§ Task objective
A bare number is the only acceptable answer: how many lines of these entries include "true"?

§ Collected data
-- ==== Sys2Proof/Laws/Memory.lean ====
section
/-! SUPPORT. Laws of the capture store's contents: every operation keeps the canonical form, a read after a write gives the octet
written, and a write or a clear leaves every other octet alone. -/

namespace Sys2Proof.Machine

theorem memWrite_wf (mem : List Host.Cell) (a : Nat) (xs : List Byte) (h : Memory.wf mem = true) :
    Memory.wf (memWrite mem a xs) = true := by
  induction xs generalizing a with
  | nil => exact h
  | cons x xs ih => exact canon_place memDefault _ _ _ (ih (a + 1))

theorem memClear_wf (mem : List Host.Cell) (lo hi : Nat) (h : Memory.wf mem = true) : Memory.wf (memClear mem lo hi) = true :=
  canon_dropKeys memDefault _ mem h

theorem memStep_wf (mem : List Host.Cell) (o : MemOp) (h : Memory.wf mem = true) : Memory.wf (memStep mem o) = true := by
  cases o with
  | write a xs => exact memWrite_wf mem a xs h
  | clear lo hi => exact memClear_wf mem lo hi h

/-- Every change that a command makes keeps the canonical form. -/
theorem memApply_wf (mem : List Host.Cell) (ops : List MemOp) (h : Memory.wf mem = true) : Memory.wf (memApply mem ops) = true := by
  induction ops generalizing mem with
  | nil => exact h
  | cons o ops ih => exact ih _ (memStep_wf mem o h)

@[simp] theorem memApply_nil (mem : List Host.Cell) : memApply mem [] = mem := rfl

theorem memApply_append (mem : List Host.Cell) (xs ys : List MemOp) :
    memApply mem (xs ++ ys) = memApply (memApply mem xs) ys := List.foldl_append ..

/-- Octets before a write's address read as before. -/
theorem memRead_memWrite_lt (mem : List Host.Cell) (a k : Nat) (xs : List Byte) (h : k < a) :
    memRead (memWrite mem a xs) k = memRead mem k := by
  induction xs generalizing a with
  | nil => rfl
  | cons x xs ih =>
    have : k ≠ a := by omega
    simpa [memWrite, memRead, look_place_ne memDefault _ _ _ _ this] using ih (a + 1) (by omega)

/-- Octets from the end of a write on read as before. -/
theorem memRead_memWrite_ge (mem : List Host.Cell) (a k : Nat) (xs : List Byte) (h : a + xs.length ≤ k) :
    memRead (memWrite mem a xs) k = memRead mem k := by
  induction xs generalizing a with
  | nil => rfl
  | cons x xs ih =>
    have h' : a + 1 + xs.length ≤ k := by simp at h; omega
    have : k ≠ a := by omega
    simpa [memWrite, memRead, look_place_ne memDefault _ _ _ _ this] using ih (a + 1) h'

/-- A written octet reads as written. -/
theorem memRead_memWrite_at (mem : List Host.Cell) (a : Nat) (xs : List Byte) (i : Nat) (x : Byte) (h : xs[i]? = some x) :
    memRead (memWrite mem a xs) (a + i) = x := by
  induction xs generalizing a i with
  | nil => simp at h
  | cons y ys ih =>
    cases i with
    | zero => simp at h; simp [memWrite, memRead, h]
    | succ i =>
      have : a + (i + 1) ≠ a := by omega
      have e : a + (i + 1) = a + 1 + i := by omega
      simp only [memWrite, memRead, look_place_ne memDefault _ _ _ _ this]
      rw [e]; exact ih (a + 1) i (by simpa using h)

/-- Cleared octets read 0, the others as before (R208). -/
theorem memRead_memClear (mem : List Host.Cell) (lo hi k : Nat) :
    memRead (memClear mem lo hi) k = if lo ≤ k ∧ k < hi then 0 else memRead mem k := by
  simp [memRead, memClear, look_dropKeys, memDefault]

end Sys2Proof.Machine
end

§ Answer space
5